What is needed: Lift out, unaltered, the lines of the material below between the line holding "the pins. -/" and the line holding "t.co = s.co", counting both.

Task material:
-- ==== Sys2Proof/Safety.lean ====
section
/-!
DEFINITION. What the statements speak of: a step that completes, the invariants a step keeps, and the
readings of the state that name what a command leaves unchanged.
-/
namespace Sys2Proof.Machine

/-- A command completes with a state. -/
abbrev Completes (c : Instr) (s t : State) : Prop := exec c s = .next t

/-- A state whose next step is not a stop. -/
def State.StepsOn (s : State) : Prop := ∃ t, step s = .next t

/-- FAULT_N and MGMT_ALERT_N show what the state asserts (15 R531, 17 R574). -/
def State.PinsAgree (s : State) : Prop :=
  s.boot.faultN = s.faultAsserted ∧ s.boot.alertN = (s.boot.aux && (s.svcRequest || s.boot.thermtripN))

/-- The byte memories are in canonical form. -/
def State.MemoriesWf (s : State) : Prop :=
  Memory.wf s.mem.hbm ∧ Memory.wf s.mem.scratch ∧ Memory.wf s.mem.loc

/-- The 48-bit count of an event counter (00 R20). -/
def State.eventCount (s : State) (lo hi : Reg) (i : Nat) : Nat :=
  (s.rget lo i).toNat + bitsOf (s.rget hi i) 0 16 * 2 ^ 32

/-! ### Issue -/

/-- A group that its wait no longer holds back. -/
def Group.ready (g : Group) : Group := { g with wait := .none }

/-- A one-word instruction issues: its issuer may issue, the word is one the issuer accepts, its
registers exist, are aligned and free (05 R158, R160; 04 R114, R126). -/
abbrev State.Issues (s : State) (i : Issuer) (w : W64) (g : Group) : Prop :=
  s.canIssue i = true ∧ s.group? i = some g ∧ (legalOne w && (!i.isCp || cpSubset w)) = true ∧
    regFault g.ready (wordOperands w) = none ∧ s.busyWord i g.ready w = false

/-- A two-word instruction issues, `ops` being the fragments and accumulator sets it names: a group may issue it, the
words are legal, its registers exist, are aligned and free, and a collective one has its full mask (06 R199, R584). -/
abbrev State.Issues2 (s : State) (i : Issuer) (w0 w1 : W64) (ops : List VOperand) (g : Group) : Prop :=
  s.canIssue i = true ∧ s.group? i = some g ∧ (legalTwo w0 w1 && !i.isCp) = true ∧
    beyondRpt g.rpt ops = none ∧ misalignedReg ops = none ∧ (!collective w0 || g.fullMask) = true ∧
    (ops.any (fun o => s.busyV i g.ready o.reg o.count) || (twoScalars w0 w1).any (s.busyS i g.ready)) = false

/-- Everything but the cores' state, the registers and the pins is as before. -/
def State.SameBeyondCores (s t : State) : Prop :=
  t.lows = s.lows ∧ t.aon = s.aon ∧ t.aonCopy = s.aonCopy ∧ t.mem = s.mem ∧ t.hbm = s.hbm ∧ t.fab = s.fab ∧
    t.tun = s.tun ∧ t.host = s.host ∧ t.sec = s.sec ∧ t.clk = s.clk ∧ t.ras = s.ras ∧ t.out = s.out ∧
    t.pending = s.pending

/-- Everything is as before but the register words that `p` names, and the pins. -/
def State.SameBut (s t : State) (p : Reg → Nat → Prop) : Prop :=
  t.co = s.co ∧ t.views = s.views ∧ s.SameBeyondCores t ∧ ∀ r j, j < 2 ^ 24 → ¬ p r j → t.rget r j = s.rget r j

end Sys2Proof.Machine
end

Result:
/-- Everything is as before but the register words that `p` names, and the pins. -/
def State.SameBut (s t : State) (p : Reg → Nat → Prop) : Prop :=
  t.co = s.co ∧ t.views = s.views ∧ s.SameBeyondCores t ∧ ∀ r j, j < 2 ^ 24 → ¬ p r j → t.rget r j = s.rget r j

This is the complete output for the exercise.